▶ **EXERCISE INSTRUCTIONS**: Below are records; quote them exactly from the first line through the line that contains "have : 1 ≤ min".
EXERCISE MATERIALS section start
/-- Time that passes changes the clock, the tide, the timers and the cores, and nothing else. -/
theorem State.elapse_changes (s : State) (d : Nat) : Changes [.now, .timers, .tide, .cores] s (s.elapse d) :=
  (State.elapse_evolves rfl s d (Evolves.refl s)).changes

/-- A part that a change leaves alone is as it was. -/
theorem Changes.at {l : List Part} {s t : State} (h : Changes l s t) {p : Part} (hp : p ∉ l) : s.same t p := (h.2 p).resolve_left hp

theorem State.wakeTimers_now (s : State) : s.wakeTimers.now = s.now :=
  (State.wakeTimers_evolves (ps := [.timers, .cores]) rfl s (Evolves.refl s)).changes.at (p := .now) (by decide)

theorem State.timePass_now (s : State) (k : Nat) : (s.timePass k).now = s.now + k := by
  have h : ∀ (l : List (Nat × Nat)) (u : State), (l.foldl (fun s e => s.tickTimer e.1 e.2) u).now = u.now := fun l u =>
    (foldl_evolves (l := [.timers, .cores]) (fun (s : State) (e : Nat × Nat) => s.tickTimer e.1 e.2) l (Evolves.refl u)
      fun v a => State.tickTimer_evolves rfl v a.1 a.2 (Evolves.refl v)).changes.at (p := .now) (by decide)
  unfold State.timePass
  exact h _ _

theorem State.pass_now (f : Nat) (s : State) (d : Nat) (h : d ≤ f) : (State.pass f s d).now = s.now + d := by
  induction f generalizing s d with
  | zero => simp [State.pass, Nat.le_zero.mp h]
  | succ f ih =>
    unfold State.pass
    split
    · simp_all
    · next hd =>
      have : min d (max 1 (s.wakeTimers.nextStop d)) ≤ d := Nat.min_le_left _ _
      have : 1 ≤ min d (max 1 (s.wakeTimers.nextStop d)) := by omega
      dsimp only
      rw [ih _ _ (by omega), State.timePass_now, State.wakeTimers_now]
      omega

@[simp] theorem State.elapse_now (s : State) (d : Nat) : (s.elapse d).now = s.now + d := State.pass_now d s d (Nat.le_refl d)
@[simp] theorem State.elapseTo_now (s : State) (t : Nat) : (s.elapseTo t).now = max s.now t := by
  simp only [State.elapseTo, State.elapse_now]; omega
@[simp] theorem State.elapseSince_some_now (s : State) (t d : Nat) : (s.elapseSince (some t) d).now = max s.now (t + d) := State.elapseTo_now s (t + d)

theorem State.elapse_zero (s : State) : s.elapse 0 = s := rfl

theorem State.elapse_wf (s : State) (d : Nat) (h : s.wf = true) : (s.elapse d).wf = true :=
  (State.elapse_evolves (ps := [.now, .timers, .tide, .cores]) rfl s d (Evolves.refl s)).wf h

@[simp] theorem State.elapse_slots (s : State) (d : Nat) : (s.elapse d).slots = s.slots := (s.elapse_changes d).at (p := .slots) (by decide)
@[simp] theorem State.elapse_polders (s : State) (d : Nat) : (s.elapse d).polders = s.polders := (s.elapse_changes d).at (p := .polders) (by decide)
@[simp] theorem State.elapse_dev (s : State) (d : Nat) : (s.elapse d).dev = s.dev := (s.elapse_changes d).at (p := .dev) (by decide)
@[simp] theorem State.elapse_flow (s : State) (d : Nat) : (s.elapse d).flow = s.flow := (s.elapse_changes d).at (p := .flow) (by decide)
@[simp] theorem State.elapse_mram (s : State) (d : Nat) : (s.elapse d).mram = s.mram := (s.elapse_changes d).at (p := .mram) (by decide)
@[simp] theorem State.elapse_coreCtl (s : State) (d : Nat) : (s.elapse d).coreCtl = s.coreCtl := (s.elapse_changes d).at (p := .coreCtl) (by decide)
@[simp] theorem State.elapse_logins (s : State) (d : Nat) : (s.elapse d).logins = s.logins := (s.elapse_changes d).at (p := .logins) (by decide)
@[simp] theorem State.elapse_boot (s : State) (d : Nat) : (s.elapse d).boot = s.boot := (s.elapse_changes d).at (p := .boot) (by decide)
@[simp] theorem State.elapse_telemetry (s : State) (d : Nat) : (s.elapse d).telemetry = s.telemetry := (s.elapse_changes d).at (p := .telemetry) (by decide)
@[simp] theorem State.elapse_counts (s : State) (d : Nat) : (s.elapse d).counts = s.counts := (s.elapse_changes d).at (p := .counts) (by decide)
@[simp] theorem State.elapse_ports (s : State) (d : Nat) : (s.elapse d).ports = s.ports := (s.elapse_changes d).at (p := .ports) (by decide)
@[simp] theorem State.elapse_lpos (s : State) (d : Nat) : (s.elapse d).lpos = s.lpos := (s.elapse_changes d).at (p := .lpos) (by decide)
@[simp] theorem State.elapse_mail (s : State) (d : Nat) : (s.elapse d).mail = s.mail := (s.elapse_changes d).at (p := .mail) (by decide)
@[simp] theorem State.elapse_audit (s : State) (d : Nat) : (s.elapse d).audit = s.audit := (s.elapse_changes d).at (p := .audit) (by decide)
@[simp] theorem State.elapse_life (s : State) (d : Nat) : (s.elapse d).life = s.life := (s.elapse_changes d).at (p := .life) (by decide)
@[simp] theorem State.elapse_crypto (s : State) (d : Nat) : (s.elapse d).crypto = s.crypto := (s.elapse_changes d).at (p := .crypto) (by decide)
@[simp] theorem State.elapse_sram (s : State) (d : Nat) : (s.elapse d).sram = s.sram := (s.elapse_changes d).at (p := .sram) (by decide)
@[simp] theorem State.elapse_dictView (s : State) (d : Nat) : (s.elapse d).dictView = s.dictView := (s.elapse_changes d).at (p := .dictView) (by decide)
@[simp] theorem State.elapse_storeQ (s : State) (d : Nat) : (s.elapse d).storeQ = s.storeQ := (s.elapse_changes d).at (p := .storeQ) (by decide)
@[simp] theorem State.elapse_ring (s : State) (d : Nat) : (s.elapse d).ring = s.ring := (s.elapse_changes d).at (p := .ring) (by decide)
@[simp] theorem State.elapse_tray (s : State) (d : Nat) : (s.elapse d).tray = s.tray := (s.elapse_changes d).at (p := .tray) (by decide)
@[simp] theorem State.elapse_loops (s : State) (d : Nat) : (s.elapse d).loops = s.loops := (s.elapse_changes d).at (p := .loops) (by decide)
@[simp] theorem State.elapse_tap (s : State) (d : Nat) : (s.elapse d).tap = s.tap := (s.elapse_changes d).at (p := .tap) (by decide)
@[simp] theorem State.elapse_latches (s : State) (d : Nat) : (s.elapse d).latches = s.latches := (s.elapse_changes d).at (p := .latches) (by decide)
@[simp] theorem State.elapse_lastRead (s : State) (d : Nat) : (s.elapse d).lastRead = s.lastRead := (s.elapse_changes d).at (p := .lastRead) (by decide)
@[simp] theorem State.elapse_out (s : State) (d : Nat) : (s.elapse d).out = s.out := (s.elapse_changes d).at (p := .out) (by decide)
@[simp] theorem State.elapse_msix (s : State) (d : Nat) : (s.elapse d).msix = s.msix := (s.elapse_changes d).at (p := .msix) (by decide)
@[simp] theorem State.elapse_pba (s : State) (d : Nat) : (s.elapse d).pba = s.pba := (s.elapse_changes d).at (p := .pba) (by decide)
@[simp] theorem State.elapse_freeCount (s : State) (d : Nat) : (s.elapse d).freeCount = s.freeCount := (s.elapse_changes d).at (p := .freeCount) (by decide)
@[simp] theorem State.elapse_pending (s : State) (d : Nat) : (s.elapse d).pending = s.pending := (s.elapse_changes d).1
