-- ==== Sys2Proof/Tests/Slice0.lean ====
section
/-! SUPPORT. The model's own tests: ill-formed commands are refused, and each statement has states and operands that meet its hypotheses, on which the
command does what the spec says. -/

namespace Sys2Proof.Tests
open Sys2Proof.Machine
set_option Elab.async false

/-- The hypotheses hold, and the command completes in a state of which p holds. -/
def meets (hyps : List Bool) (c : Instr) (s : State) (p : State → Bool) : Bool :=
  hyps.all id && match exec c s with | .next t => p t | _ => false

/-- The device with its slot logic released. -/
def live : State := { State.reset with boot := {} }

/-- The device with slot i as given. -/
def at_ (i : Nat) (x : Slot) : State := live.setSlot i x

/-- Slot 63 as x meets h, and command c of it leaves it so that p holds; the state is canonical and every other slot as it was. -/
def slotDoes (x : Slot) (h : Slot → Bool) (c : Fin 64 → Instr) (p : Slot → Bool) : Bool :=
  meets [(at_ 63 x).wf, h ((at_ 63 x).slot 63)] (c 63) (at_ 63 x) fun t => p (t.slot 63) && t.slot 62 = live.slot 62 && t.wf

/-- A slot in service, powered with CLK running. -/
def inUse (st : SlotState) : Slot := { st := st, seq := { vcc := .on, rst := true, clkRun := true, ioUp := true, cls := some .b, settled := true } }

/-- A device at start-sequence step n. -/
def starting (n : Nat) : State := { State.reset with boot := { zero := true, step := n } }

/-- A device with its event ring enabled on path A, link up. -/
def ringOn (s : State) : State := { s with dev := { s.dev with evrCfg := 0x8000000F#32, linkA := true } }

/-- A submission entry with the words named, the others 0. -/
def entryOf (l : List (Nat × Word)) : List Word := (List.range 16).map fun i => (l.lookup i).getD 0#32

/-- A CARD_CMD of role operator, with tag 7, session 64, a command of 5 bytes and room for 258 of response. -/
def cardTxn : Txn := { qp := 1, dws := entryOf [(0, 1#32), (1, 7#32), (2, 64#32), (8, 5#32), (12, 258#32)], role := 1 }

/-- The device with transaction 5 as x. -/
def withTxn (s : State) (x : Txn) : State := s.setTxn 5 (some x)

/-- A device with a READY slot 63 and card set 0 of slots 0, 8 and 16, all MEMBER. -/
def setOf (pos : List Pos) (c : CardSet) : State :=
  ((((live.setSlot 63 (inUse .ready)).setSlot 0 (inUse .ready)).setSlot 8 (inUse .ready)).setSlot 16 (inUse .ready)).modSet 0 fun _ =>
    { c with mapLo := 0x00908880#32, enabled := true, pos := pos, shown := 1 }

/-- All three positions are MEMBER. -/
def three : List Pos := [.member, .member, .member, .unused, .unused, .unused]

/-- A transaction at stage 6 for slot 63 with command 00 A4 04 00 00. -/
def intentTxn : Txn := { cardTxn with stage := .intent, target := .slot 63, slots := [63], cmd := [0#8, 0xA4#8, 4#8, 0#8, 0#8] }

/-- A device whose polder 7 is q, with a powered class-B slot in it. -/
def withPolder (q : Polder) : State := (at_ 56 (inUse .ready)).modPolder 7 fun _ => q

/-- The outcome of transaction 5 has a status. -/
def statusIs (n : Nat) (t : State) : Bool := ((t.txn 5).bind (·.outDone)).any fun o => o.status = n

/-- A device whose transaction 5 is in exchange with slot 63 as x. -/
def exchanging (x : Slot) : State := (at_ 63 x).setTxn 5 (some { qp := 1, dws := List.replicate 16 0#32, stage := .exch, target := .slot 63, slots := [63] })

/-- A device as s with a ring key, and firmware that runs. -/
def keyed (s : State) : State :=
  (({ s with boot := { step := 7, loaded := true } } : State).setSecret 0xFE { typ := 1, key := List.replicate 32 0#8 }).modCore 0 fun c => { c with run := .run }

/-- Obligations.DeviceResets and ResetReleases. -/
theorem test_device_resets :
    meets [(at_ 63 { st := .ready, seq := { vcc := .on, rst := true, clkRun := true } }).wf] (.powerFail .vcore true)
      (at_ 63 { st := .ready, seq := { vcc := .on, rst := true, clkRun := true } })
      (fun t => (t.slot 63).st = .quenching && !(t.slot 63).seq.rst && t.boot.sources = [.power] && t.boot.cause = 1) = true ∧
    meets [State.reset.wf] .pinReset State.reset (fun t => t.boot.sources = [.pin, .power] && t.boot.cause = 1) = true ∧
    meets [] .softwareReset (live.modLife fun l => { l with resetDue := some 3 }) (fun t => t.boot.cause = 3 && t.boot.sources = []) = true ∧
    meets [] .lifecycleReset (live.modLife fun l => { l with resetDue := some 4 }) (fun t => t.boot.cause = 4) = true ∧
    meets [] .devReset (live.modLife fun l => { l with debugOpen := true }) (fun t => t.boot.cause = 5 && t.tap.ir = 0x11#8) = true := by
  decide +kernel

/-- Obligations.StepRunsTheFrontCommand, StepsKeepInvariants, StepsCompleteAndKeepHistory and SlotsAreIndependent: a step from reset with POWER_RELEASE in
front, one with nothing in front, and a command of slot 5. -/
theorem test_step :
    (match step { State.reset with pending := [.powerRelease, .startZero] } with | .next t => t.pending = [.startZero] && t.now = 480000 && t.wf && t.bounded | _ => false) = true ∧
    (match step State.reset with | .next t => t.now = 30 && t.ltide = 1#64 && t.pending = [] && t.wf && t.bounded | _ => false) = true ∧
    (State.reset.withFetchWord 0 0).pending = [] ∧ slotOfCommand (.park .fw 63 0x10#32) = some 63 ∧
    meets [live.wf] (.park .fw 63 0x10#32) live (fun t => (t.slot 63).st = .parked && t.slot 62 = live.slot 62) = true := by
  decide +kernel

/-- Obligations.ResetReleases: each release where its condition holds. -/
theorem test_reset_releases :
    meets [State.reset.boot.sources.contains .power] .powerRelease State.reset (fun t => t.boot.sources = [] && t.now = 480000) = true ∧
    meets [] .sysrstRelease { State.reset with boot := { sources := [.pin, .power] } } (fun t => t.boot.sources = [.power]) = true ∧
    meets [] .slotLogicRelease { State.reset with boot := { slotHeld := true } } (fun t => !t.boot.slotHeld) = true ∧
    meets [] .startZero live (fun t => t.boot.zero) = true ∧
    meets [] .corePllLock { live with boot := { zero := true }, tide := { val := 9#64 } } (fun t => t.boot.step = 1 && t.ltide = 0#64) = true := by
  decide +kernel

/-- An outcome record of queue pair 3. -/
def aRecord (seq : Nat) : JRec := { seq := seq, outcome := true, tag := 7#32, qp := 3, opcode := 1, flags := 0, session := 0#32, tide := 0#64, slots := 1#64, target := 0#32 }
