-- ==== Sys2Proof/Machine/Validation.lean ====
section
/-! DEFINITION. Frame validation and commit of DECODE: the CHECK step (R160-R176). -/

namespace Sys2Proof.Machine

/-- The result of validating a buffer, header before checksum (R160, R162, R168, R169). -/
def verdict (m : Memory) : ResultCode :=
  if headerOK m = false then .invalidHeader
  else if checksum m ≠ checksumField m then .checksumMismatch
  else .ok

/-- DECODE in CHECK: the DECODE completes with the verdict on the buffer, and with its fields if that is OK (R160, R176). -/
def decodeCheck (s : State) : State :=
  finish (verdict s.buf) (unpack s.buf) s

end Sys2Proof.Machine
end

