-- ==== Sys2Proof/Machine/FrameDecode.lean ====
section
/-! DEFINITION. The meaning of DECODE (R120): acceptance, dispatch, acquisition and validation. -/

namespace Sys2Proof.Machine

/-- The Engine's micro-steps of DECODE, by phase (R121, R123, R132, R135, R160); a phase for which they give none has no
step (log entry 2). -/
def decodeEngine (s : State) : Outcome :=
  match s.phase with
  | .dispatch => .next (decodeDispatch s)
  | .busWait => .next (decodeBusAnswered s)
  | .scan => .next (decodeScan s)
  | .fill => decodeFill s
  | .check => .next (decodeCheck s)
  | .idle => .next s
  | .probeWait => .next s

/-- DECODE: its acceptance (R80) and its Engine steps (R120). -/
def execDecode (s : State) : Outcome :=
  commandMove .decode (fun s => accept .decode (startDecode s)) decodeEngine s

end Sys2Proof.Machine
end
EXERCISE MATERIALS section end
▶ **WRITTEN SOLUTION**:
/-- Time that passes changes the clock, the tide, the timers and the cores, and nothing else. -/
theorem State.elapse_changes (s : State) (d : Nat) : Changes [.now, .timers, .tide, .cores] s (s.elapse d) :=
  (State.elapse_evolves rfl s d (Evolves.refl s)).changes

/-- A part that a change leaves alone is as it was. -/
theorem Changes.at {l : List Part} {s t : State} (h : Changes l s t) {p : Part} (hp : p ∉ l) : s.same t p := (h.2 p).resolve_left hp

theorem State.wakeTimers_now (s : State) : s.wakeTimers.now = s.now :=
  (State.wakeTimers_evolves (ps := [.timers, .cores]) rfl s (Evolves.refl s)).changes.at (p := .now) (by decide)

theorem State.timePass_now (s : State) (k : Nat) : (s.timePass k).now = s.now + k := by
  have h : ∀ (l : List (Nat × Nat)) (u : State), (l.foldl (fun s e => s.tickTimer e.1 e.2) u).now = u.now := fun l u =>
    (foldl_evolves (l := [.timers, .cores]) (fun (s : State) (e : Nat × Nat) => s.tickTimer e.1 e.2) l (Evolves.refl u)
      fun v a => State.tickTimer_evolves rfl v a.1 a.2 (Evolves.refl v)).changes.at (p := .now) (by decide)
  unfold State.timePass
  exact h _ _

theorem State.pass_now (f : Nat) (s : State) (d : Nat) (h : d ≤ f) : (State.pass f s d).now = s.now + d := by
  induction f generalizing s d with
  | zero => simp [State.pass, Nat.le_zero.mp h]
  | succ f ih =>
    unfold State.pass
    split
    · simp_all
    · next hd =>
      have : min d (max 1 (s.wakeTimers.nextStop d)) ≤ d := Nat.min_le_left _ _
      have : 1 ≤ min d (max 1 (s.wakeTimers.nextStop d)) := by omega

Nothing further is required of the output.